Минут десять Дориан стоял неподвижно, с полуоткрытым ртом и странным блеском в глазах. Он смутно сознавал, что под влиянием только что услышанного в нем пробуждаются какие-то совершенно новые мысли и чувства, но в то же время ему казалось, что они зародились в нем независимо ни от кого. Сказанные другом Бэзила слова, – а он, несомненно, произнес их просто так, между прочим, придав им ради пущей эффектности парадоксальную форму, – задели в Дориане тайную струнку, которой до этого никто не касался, и у него было ощущение, словно она туго натянулась и как-то странно, толчками, вибрирует.

Подобным образом его могла волновать только музыка, всегда будившая в нем смутное беспокойство. Но музыка – это ведь не членораздельная речь. Музыка не созидает в нас новых миров, она лишь создает новый хаос. А тут ведь прозвучали слова! Ах, слова, слова, безобидные слова – до чего же они на самом деле чудовищны! До чего конкретны, откровенны и жестоки! От них никуда не денешься. И вместе с тем – какая в них неуловимая магия! Они обладают удивительной способностью придавать пластичную форму вещам абсолютно бесформенным, в них есть своя музыка, столь же сладостная, как музыка виолы или лютни. Всего лишь слова! Но разве есть на свете что-нибудь реальнее и весомее слов?

Конечно, в ранней юности Дориан не понимал очень многих вещей. Но теперь, когда они перестали быть для него загадкой, жизнь вдруг засверкала перед ним ослепительно яркими красками. Ему стало казаться, что он идет средь огненных языков бушующего пламени. И как он этого не замечал до сих пор?

Лорд Генри наблюдал за ним с едва заметной, чуть иронической улыбкой. Он знал, что сейчас лучше всего помолчать. Дориан живо заинтересовал его, и то впечатление, какое произвели на юношу сказанные им слова, немало его удивило. Ему вспомнилась одна книга, прочитанная им лет в шестнадцать и открывшая ему много такого, чего он раньше не знал, – так, может быть, с Дорианом Греем происходит нечто подобное? Неужели стрела, пущенная им наугад, угодила в цель? До чего же все-таки очарователен этот юноша!

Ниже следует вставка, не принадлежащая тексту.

-- ==== Sys2Proof/Tests/Zlas.lean ====
section
/-! SUPPORT. Tests of the assembler against the encodings and layouts that the spec prints: the worked block of
chapter 14, the counted loop of chapter 17, and hcopy of chapter 20. -/

namespace Sys2Proof.Tests.Zlas

open Sys2Proof.Zlas

def vf (d a b c : BitVec 8) (ty : Ty := .i32) : VForm :=
  { d, a, b, c, na := false, aa := false, nb := false, ab := false, nc := false, ac := false, clamp := false, dsc := .one
    ty, g := { neg := false, k := 0 }, sp := false }
def mf (d base idx : BitVec 8) (ofs : BitVec 16) (size : Size) (scope : Scope := .plain) : MForm :=
  { d, base, idx, ofs, scope, strm := 0, size, g := { neg := false, k := 0 }, sp := false }
def cf (k : BitVec 3 := 0) : CForm := { a := 0, mask := { neg := false, k }, b := 0, ofs := 0, imm := 0, sp := false }
def imf (d a : BitVec 8) (imm : BitVec 32) : IForm := { d, a, imm, g := { neg := false, k := 0 }, sp := false }
def xf (d : BitVec 8) (sreg : BitVec 16) : XForm := { d, a := 0, sreg, imm := 0, g := { neg := false, k := 0 }, sp := false }
def w (i : Instr) : Line := .word i .none
def mod (code : List Line) (dirs : List KDir := []) : Module :=
  { name := ['m'], equs := [], kernels := [{ name := ['k'], dirs, code }], data := [] }
/-- The words of a module's one kernel at some offsets, and where its headers stand. -/
def wordsAt (m : Module) (at_ : List Nat) : Option (List W64) :=
  match assemble {} m with
  | .ok o => (o.kernels.head?).bind (fun k => at_.mapM (fun n => k.2.1[n]?))
  | .error _ => none
def headers (m : Module) : Option (List Nat) :=
  match assemble {} m with
  | .ok o => (o.kernels.head?).map (fun k => (List.range k.2.1.length).filter (fun n => (k.2.1[n]?).any (wordF · == 0)))
  | .error _ => none

/-- hcopy (chapter 20). -/
def hcopy : Module := mod (dirs := [.role (.int 0) ['s'] (.int 8) (.int 1)]) [
  .entry ['s'], .label ['s'],
  w (.ld (mf 0xC2 0xC0 0xFF 0 .b64)), w (.ld (mf 0xC4 0xC0 0xFF 8 .b64)), w (.ld (mf 0xC6 0xC0 0xFF 16 .b32)),
  .word (.ld (mf 0xC7 0xC0 0xFF 0 .b32)) (.imm (.int 0x14)),
  w (.mfsr (xf 0xC8 1)), w (.mfsr (xf 0 3)), w (.shli (imf 0xC9 0xC7 1)), w (.imul (vf 0xCA 0xC9 0xC8 0)),
  w (.shli (imf 0xCB 0xC8 1)), w (.imul (vf 1 0 0xC9 0)), w (.shli (imf 2 0 1)), w (.movi (imf 0xCD 0 0)),
  .word (.movi (imf 0xCC 0 0)) (.imm (.int (-1))),
  .label ['p'],
  w (.iadd (vf 5 0 0xCD 0)), w (.icmp (vf 3 0 0xC6 2)), w (.kmov (vf 1 3 0 1)), w (.ifW (cf 1)),
  w (.ld (mf 4 0xC2 1 0 .b16)), w (.rdfirst (vf 0xCC 5 0 0)), w (.st (mf 4 0xC4 2 0 .b16)), w (.endifW (cf)),
  w (.iadd (vf 0xC2 0xC2 0xCA 0 .i64)), w (.iadd (vf 0xC4 0xC4 0xCB 0 .i64)), w (.iadd (vf 0xCD 0xCD 0xC8 0)),
  w (.isub (vf 0xC6 0xC6 0xC8 0)), w (.icmpi (imf 3 0xC6 0x40000000)), w (.kmov (vf 2 3 0 1)),
  .word (.bany (cf 2)) (.label ['p']),
  w (.kpop (vf 0xCE 1 0 0)), w (.st (mf 0xCC 0xC0 0xFF 0x18 .b32)), w (.st (mf 0xCE 0xC0 0xFF 0x1C .b32)), w (.exitW (cf))]
/-- R336 and chapter 20: headers at words 0, 14, 19, 23, 25 and 33, and the words the chapter prints. -/
theorem test_hcopy_headers : headers hcopy = some [0, 14, 19, 23, 25, 33] := by decide +kernel
theorem test_hcopy_words : wordsAt hcopy [14, 18, 20, 21, 22, 32] =
    some [0x0050000050000004, 0x8200020000000A00, 0x6020984020000020, 0x297980A000000000, 0x6040988040000020,
      0x80400401FFFFDC00] := by decide +kernel

/-- The counted loop of chapter 17. -/
def loopdemo : Module := mod (dirs := [.role (.int 0) ['s'] (.int 8) (.int 1)]) [
  .entry ['s'], .label ['s'],
  w (.mfsr (xf 1 3)), w (.icmpi (imf 2 1 0x20000003)), w (.kmov (vf 2 2 0 1)), w (.ifW (cf 2)), w (.iaddi (imf 1 1 1)),
  w (.movi (imf 3 0 0)), w (.loopW cf), .word (.iaddi (imf 1 1 0)) (.imm (.int (-1))), w (.icmpi (imf 2 1 0x30000000)),
  w (.kmov (vf 1 2 0 1)), w (.breakW (cf 1)), w (.iaddi (imf 3 3 1)), w (.endloopW cf), w (.endifW cf), w (.exitW cf)]
theorem test_loopdemo_headers : headers loopdemo = some [0, 5, 9, 14, 16, 18, 20] := by decide +kernel
theorem test_loopdemo_words : wordsAt loopdemo [1, 4, 8, 13, 17, 19] =
    some [0xE060200000600000, 0x8200040000001C00, 0x8260000000001000, 0x8280020000000600, 0x82C00001FFFFF000,
      0x8240000000000000] := by decide +kernel

/-- The worked block of chapter 14, after 40 earlier safe points. -/
def top : List Line := [
  .label ['t'],
  w (.ffma { vf 4 1 0xC3 4 .f32 with na := true, g := { neg := false, k := 2 }, sp := true }),
  w (.pair { h0 := { cop := 1, d := 8, a := 9, b := 10, na := false, nb := false, t := false }
             h1 := { cop := 3, d := 13, a := 14, b := 15, na := false, nb := false, t := true }, sp := false }),
  .word (.ld (mf 0x14 0xC4 0xFF 0 .b32 .device)) (.imm (.int 0x40)),
  .word (.bany (cf 3)) (.label ['t']), w (.exitW cf)]
theorem test_worked_block : (((bodyOf top).build [] {} 0 40 []).toOption.map (fun b => (b.words.take 5, b.side))) =
    some ([0x0050000000002808, 0x2460803860900405, 0x40881228063470F2, 0x6022989FE0080C40, 0x80400601FFFFF800],
      [{ ordinal := 40, offset := 1, octets := 3, scalars := 0x18 }]) := by decide +kernel

/-- R401: a BREAK inside an IF is refused, and a branch to no symbol of the kernel. -/
theorem test_break_in_if : assemble {} (mod [w (.loopW cf), w (.ifW (cf 1)), w (.breakW (cf 1)), w (.endifW cf), w (.endloopW cf)])
    = .error .nesting := by decide +kernel
theorem test_no_target : assemble {} (mod [.word (.bra cf) (.label ['q'])]) = .error .target := by decide +kernel
/-- R337: a value that does not fit is refused, never cut. -/
theorem test_field : assemble {} (mod [.word (.ld (mf 4 0xC4 0xFF 0 .b32)) (.imm (.int 0x8000))]) = .error .field := by
  decide +kernel
/-- R332: literals. -/
theorem test_literals : intLit ['-', '0', 'x', 'F', '_', 'f'] = some (-255) ∧ intLit ['1', '_'] = none ∧
    floatLit Machine.f32 ['0', '.', '1'] = some 0x3DCCCCCD ∧ floatLit Machine.f32 ['-', '1', 'e', '2'] = some 0xC2C80000 := by
  decide +kernel

end Sys2Proof.Tests.Zlas
end

section
/-! SUPPORT. A table written twice at one key, a group of which a word writes registers alone, and what stands after a
V-form word that computes each lane's value from its operands and raises no condition (R195 to R198, R313, R314, R338). -/

namespace Sys2Proof.Machine

open Sys2Proof.Safety
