-- ==== Sys2Proof/Machine/CommandDecoder.lean ====
section
/-! DEFINITION. The command decoder's own steps: `fetch` and `publish` (43_command_decoder.md). -/

namespace Sys2Proof.Machine

/-- `fetch` (R181). -/
def execFetch (s : State) : Host.Outcome State Fault Refusal :=
  .next s.latchCommand

/-- `publish` (R189) of the byte the transfer left in `racc`: DEC stands in `PUBLISH` until the previous response has
been taken, then fills the response register and goes back to `IDLE` (R144, R180). -/
def execPublish (s : State) : Host.Outcome State Fault Refusal :=
  if s.respValid then .next { s with decState := .publish }
  else .next (s.publishByte s.racc).decIdle

end Sys2Proof.Machine
end

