-- ==== Sys2Proof/Machine/HostPort.lean ====
section
/-! DEFINITION. The host register space (20_memory.md) and the HOST as an agent (rules R79, R103, R214), with the
HOST-side helpers the spec names: the pseudo-commands of 30_encoding.md rule R103 and the accelerometer register
access of 44_accel_consumer.md. -/

namespace Sys2Proof.Machine

/-- The four host registers (R62). -/
inductive HostReg where
  | cmd
  | cmdReady
  | resp
  | respValid
deriving DecidableEq, Repr

/-- The register at an offset (R62). -/
def hostRegAt (off : Nat) : Option HostReg :=
  if off = 0x0 then some .cmd
  else if off = 0x4 then some .cmdReady
  else if off = 0x8 then some .resp
  else if off = 0xC then some .respValid
  else none

/-- Which register a host access reaches: one aligned 32-bit word at one of the four offsets from `HOST_BASE`
(R60, R67, R69; log entry 11). -/
def hostTarget (p : Params) (addr size : Nat) : Except Refusal HostReg :=
  if addr < p.hostBase then .error (.hostAccessOutside addr)
  else if 16 ≤ addr - p.hostBase then .error (.hostAccessOutside addr)
  else if size ≠ 4 then .error (.hostAccessNotAWord addr size)
  else
    match hostRegAt (addr - p.hostBase) with
    | some r => .ok r
    | none => .error (.hostAccessNotAWord addr size)

/-- The word a read of a host register returns (R64, R65, R66, R67). -/
def State.hostValue (s : State) : HostReg → Word
  | .cmd => 0
  | .cmdReady => (BitVec.ofBool s.cmdReady).zeroExtend 32
  | .resp => s.respByte.zeroExtend 32
  | .respValid => (BitVec.ofBool s.respValid).zeroExtend 32

/-- The side effect of a read: only `RESP` has one (R65, R70). -/
def State.afterHostRead (s : State) : HostReg → State
  | .cmd => s
  | .cmdReady => s
  | .resp => s.consumeResponse
  | .respValid => s

/-- The effect of a write: only `CMD` has one (R63, R67, R70). -/
def State.afterHostWrite (s : State) (r : HostReg) (v : Word) : State :=
  match r with
  | .cmd => s.postCommand v
  | .cmdReady => s
  | .resp => s
  | .respValid => s

/-- A read as the HOST sees it: the word is recorded with its instant, and the HOST has used its access (R214). -/
def State.hostReads (s : State) (r : HostReg) : State :=
  { s.afterHostRead r with hostLog := (s.ticks, s.hostValue r) :: s.hostLog, hostDone := true }

/-- A write by the HOST, which uses its access of the instant (R214). -/
def State.hostWrites (s : State) (r : HostReg) (v : Word) : State :=
  { s.afterHostWrite r v with hostDone := true }

/-- The HOST has finished the action at the head of its script. -/
def State.hostNext (s : State) (rest : List (Nat × HostAction)) : State :=
  { s with hostScript := rest, hostPolled := false }

/-- A poll of `POST` or `TAKE` (R103): read the flag; the HOST goes on at a later instant once it has read 1. -/
def State.hostPoll (s : State) (r : HostReg) : State :=
  { s.hostReads r with hostPolled := s.hostValue r == 1 }

/-- The block's one reset (R230, R232): every element takes its reset value at once.  The environment goes on, with
the SLAVE given and the HOST's remaining script counted from the new instant 0 (log entries 5 and 12). -/
def State.resetNow (s : State) (slave : Slave) (rest : List (Nat × HostAction)) : State :=
  { State.resetWith s.cfg with slave := slave, hostScript := rest, hostLog := s.hostLog, raceDraw := s.raceDraw, misoDraw := s.misoDraw }

/-- The HOST's remaining actions, the first of them held back until instant `n`; the others wait for it. -/
def notBefore (n : Nat) : List (Nat × HostAction) → List (Nat × HostAction)
  | [] => []
  | (t, a) :: rest => (max t n, a) :: rest

/-- One access of the HOST, its own wait, or the reset (R79, R103, R214).  A wait of `n` ticks makes no access: the next
action may come `n` instants from now, and the access of this instant is still free (R203, R249; log entry 14).
DESIGN CHOICE (log entry 12): the reset takes the HOST's turn of the instant. -/
def hostAct (a : HostAction) (rest : List (Nat × HostAction)) (s : State) : Host.Outcome State Fault Refusal :=
  match a with
  | .read addr size =>
    match hostTarget s.cfg addr size with
    | .ok r => .next ((s.hostReads r).hostNext rest)
    | .error e => .refused e
  | .write addr size v =>
    match hostTarget s.cfg addr size with
    | .ok r => .next ((s.hostWrites r v).hostNext rest)
    | .error e => .refused e
  | .post w =>
    if s.hostPolled then .next ((s.hostWrites .cmd w).hostNext rest) else .next (s.hostPoll .cmdReady)
  | .take =>
    if s.hostPolled then .next ((s.hostReads .resp).hostNext rest) else .next (s.hostPoll .respValid)
  | .wait n => .next (s.hostNext (notBefore (s.ticks + n) rest))
  | .reset slave => .next (s.resetNow slave rest)

/-- The HOST has an action to take at this instant: at most one access, and not before the instant its script names.
DESIGN CHOICE (log entry 12): the reset is ready under the same condition, so it never falls in an instant in which the
HOST has made its access. -/
def State.hostReady (s : State) : Bool :=
  match s.hostScript with
  | [] => false
  | (t, _) :: _ => !s.hostDone && decide (t ≤ s.ticks)

/-- The HOST's step. -/
def hostStep (s : State) : Host.Outcome State Fault Refusal :=
  match s.hostScript with
  | [] => .next s
  | (_, a) :: rest => hostAct a rest s

/-- A line of a HOST program (R103): a command, a pseudo-command, or a HOST action; or the HOST's own wait between two
lines (R203), which has no text in R103 (log entry 14). -/
inductive HostLine where
  | command (i : Instr)
  | setMode (c a : Payload)
  | select
  | deselect
  | take
  | wait (ticks : Nat)
deriving DecidableEq, Repr

/-- The `POST` a command line stands for (R103). -/
def postOf (i : Instr) : List HostAction :=
  match encode i with
  | some w => [.post w]
  | none => []

/-- The expansion of a line (R103). -/
def HostLine.expand : HostLine → List HostAction
  | .command i => postOf i
  | .setMode c a => postOf (.setPolarity c) ++ postOf (.setPhase a)
  | .select => postOf (.setCs false)
  | .deselect => postOf (.setCs true)
  | .take => [.take]
  | .wait n => [.wait n]

/-- A HOST program as a script whose actions may each happen from instant `t` on. -/
def hostProgram (t : Nat) (lines : List HostLine) : List (Nat × HostAction) :=
  (lines.flatMap HostLine.expand).map fun a => (t, a)

/-- Format A, the accelerometer opcode byte (R95, R202): `0 << 7 | (addr << 1)` to read, `1 << 7 | (addr << 1)` to
write, with a 6-bit register address. -/
def accelOpcode (write : Bool) (addr : BitVec 6) : Byte := BitVec.ofBool write ++ addr ++ (0 : BitVec 1)

/-- The register access of a consumer (R201, R203): two transfers inside one selection, with the settle delay after the
assert and before the deassert.  The spec gives neither its length nor whether it stands at one place or both, so the
two lengths are parameters, 0 for a place without a delay (log entry 14). -/
def accelAccess (write : Bool) (addr : BitVec 6) (value : Byte) (settleAfter settleBefore : Nat) : List HostLine :=
  [.select, .wait settleAfter, .command (.transferNow (accelOpcode write addr)), .take, .command (.transferNow value),
    .take, .wait settleBefore, .deselect]

end Sys2Proof.Machine
end

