/-- R232: a reset at any instant gives every element of the block its reset value at once; the parameters stay.  That
the HOST's script asks for the reset and goes on after it is the model's choice (log entry 5).  So is where inside its
instant the reset falls (log entry 12, DESIGN CHOICE): it takes the HOST's turn, before any step DEC or PWM has at that
instant, and only in an instant in which the HOST has made no access, which is what `hostReady` asks.  A marked state is
left out, since no reset is made in one (log entry 9, DEDUCED). -/
def Obligations.ResetAtAnyInstant : Prop :=
  ∀ (s : State) (n : Nat) (slave : Slave) (rest : List (Nat × HostAction)),
    s.hostScript = (n, .reset slave) :: rest → s.hostReady = true → s.fault.any = false →
    ∃ t, step s = .next t ∧
      t.sameDecoder (State.resetWith s.cfg) ∧ t.sameWaveform (State.resetWith s.cfg) ∧
      t.samePair (State.resetWith s.cfg) ∧ t.fault.any = false ∧ t.cfg = s.cfg ∧ t.slave = slave ∧
      t.hostScript = rest ∧ t.hostDone = false

/-- R231: after reset, with no HOST activity, the third step of the machine leaves PWM waiting for instant `2 << S`: the
first always-off cycle has driven the output low at instant 0 and owes 2; the next step is a tick. -/
def Obligations.InstantZeroAfterReset : Prop :=
  ∀ p : Params, p.wf = true →
    ∃ t, Host.Core.run Sys2Proof.core 3 (State.resetWith p) = .next t ∧
      t.ticks = 0 ∧ t.pwmOut = false ∧ t.cct = 2 ∧ t.snapP = 2 ∧ t.snapH = 0 ∧ t.pwmClk = 0 ∧
      t.pwmPhase = .start ∧ t.nextStart = 2 * 2 ^ p.pwmShift ∧ t.quiet = true ∧ t.fault.any = false

/-- R53, R128: the invariant of the ClockStates holds right after reset, for all parameters the constraints allow. -/
def Obligations.ResetIsTimely : Prop := ∀ p : Params, p.wf = true → (State.resetWith p).Timely

/-! ## Invariants and headline results -/

/-- R123, R128, R129, R170: every step keeps the invariant of the ClockStates: each wait ends exactly at its deadline,
none is passed, and no delay of 0 ticks is ever asked for. -/
def Obligations.EveryStepKeepsDeadlines : Prop := ∀ s t : State, s.Timely → step s = .next t → t.Timely

/-- R132, R141: every step keeps the SPI outputs what the table says of the slot last acted, and when a transfer returns
the clock line is at `cpol`. -/
def Obligations.EveryStepKeepsTheWire : Prop :=
  ∀ s t : State, s.Timely → s.onTheWire → step s = .next t → t.onTheWire

/-- R131, R139, R142: a transfer of `w` started at `T0` from a SLAVE that sends `b` goes on so with every step but a
reset, until it returns, at exactly `T0 + 18*H` or `T0 + 16*H`, with `b` read and the clock line at `cpol`. -/
def Obligations.TransferReadsTheSlavesByteOnTime : Prop :=
  ∀ (s t : State) (T0 : Nat) (w b : Byte), s.Timely → s.transferring T0 w b → s.resetComes = false →
    step s = .next t →
    t.transferring T0 w b ∨
    (t.decState = .publish ∧ t.racc = b ∧ t.ticks = T0 + (if s.cpha then 16 else 18) * s.cfg.halfTicks ∧
      t.spiClk = t.ticks ∧ t.sclk = s.cpol)
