@[simp] theorem drivePins_ticks (c d : Bool) : (s.drivePins c d).ticks = s.ticks := rfl
@[simp] theorem drivePins_cmdWord (c d : Bool) : (s.drivePins c d).cmdWord = s.cmdWord := rfl
@[simp] theorem drivePins_cmdValid (c d : Bool) : (s.drivePins c d).cmdValid = s.cmdValid := rfl
@[simp] theorem drivePins_respByte (c d : Bool) : (s.drivePins c d).respByte = s.respByte := rfl
@[simp] theorem drivePins_respValid (c d : Bool) : (s.drivePins c d).respValid = s.respValid := rfl
@[simp] theorem drivePins_decOp (c d : Bool) : (s.drivePins c d).decOp = s.decOp := rfl
@[simp] theorem drivePins_decPayload (c d : Bool) : (s.drivePins c d).decPayload = s.decPayload := rfl
@[simp] theorem drivePins_decState (c d : Bool) : (s.drivePins c d).decState = s.decState := rfl
@[simp] theorem drivePins_spiSlot (c d : Bool) : (s.drivePins c d).spiSlot = s.spiSlot := rfl
@[simp] theorem drivePins_cpol (c d : Bool) : (s.drivePins c d).cpol = s.cpol := rfl
@[simp] theorem drivePins_cpha (c d : Bool) : (s.drivePins c d).cpha = s.cpha := rfl
@[simp] theorem drivePins_wbyte (c d : Bool) : (s.drivePins c d).wbyte = s.wbyte := rfl
@[simp] theorem drivePins_racc (c d : Bool) : (s.drivePins c d).racc = s.racc := rfl
@[simp] theorem drivePins_spiClk (c d : Bool) : (s.drivePins c d).spiClk = s.spiClk := rfl
@[simp] theorem drivePins_sclk (c d : Bool) : (s.drivePins c d).sclk = c := rfl
@[simp] theorem drivePins_mosi (c d : Bool) : (s.drivePins c d).mosi = d := rfl
@[simp] theorem drivePins_csN (c d : Bool) : (s.drivePins c d).csN = s.csN := rfl
@[simp] theorem drivePins_pwmOut (c d : Bool) : (s.drivePins c d).pwmOut = s.pwmOut := rfl
@[simp] theorem drivePins_period (c d : Bool) : (s.drivePins c d).period = s.period := rfl
@[simp] theorem drivePins_highTime (c d : Bool) : (s.drivePins c d).highTime = s.highTime := rfl
@[simp] theorem drivePins_pwmClk (c d : Bool) : (s.drivePins c d).pwmClk = s.pwmClk := rfl
@[simp] theorem drivePins_cct (c d : Bool) : (s.drivePins c d).cct = s.cct := rfl
@[simp] theorem drivePins_pwmPhase (c d : Bool) : (s.drivePins c d).pwmPhase = s.pwmPhase := rfl
@[simp] theorem drivePins_snapP (c d : Bool) : (s.drivePins c d).snapP = s.snapP := rfl
@[simp] theorem drivePins_snapH (c d : Bool) : (s.drivePins c d).snapH = s.snapH := rfl
@[simp] theorem drivePins_fault (c d : Bool) : (s.drivePins c d).fault = s.fault := rfl
@[simp] theorem drivePins_cfg (c d : Bool) : (s.drivePins c d).cfg = s.cfg := rfl
@[simp] theorem drivePins_periodPrev (c d : Bool) : (s.drivePins c d).periodPrev = s.periodPrev := rfl
@[simp] theorem drivePins_highPrev (c d : Bool) : (s.drivePins c d).highPrev = s.highPrev := rfl
@[simp] theorem drivePins_raceDraw (c d : Bool) : (s.drivePins c d).raceDraw = s.raceDraw := rfl
@[simp] theorem drivePins_misoDraw (c d : Bool) : (s.drivePins c d).misoDraw = s.misoDraw := rfl
@[simp] theorem drivePins_slave (c d : Bool) : (s.drivePins c d).slave = s.slave := rfl
@[simp] theorem drivePins_hostScript (c d : Bool) : (s.drivePins c d).hostScript = s.hostScript := rfl
@[simp] theorem drivePins_hostPolled (c d : Bool) : (s.drivePins c d).hostPolled = s.hostPolled := rfl
@[simp] theorem drivePins_hostDone (c d : Bool) : (s.drivePins c d).hostDone = s.hostDone := rfl
@[simp] theorem drivePins_hostLog (c d : Bool) : (s.drivePins c d).hostLog = s.hostLog := rfl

Холлуорд между тем увлеченно работал, кладя мазки в характерной для него и восхищавшей столь многих напористой манере, но в то же время с тем изяществом и изысканной утонченностью, которые всегда являлись – по крайней мере в искусстве – принадлежностью подлинного таланта. Он совершенно не замечал затянувшегося молчания.

– Бэзил, я больше не в силах стоять! – воскликнул вдруг Дориан. – Я хочу выйти в сад и посидеть на свежем воздухе. Здесь просто невозможно дышать.

– Простите меня, мой друг! Когда я работаю, я обо всем забываю. А вы, между прочим, сегодня позируете как никогда хорошо – почти ни разу не шевельнулись. Мне наконец удалось поймать то выражение, которое я так долго искал: эти полураскрытые губы и этот блеск в глазах. Не знаю, что вам такого наговорил Гарри, но ему каким-то чудом удалось вызвать на вашем лице это замечательное выражение. Небось, делал вам комплименты? Но вы не должны верить ни единому его слову.

– Нет, никаких комплиментов лорд Генри мне не делал. Возможно, именно поэтому я не поверил ничему из того, что он говорил.

– Вы ведь отлично знаете, что поверили всему мною сказанному, – проговорил лорд Генри, глядя на Дориана своими томными, мечтательными глазами. – Пожалуй, я тоже выйду в сад, в студии невыносимо жарко. Бэзил, пусть нам вынесут туда попить – что-нибудь охлажденное, со льдом, и желательно, чтобы там плавало по клубничке.

– Хорошо, Гарри. Нажми-ка на звонок рядом с собой, и, когда придет Паркер, я ему все это закажу. К вам я присоединюсь попозже, мне еще нужно немного подработать фон. Только не слишком задерживай Дориана. Мне сегодня на редкость хорошо пишется. Портрет этот обещает стать моим шедевром. Да и сейчас он уже почти шедевр.

Выйдя в сад, лорд Генри нашел Дориана возле куста сирени: зарывшись лицом в прохладную массу цветов, юноша упивался их ароматом, словно это было изысканное вино. Лорд Генри подошел к Дориану и положил ему на плечо руку.

– Вот это правильно, – негромко произнес он. – Исцелить душу можно лишь с помощью ощущений, а ощущения – лишь с помощью души.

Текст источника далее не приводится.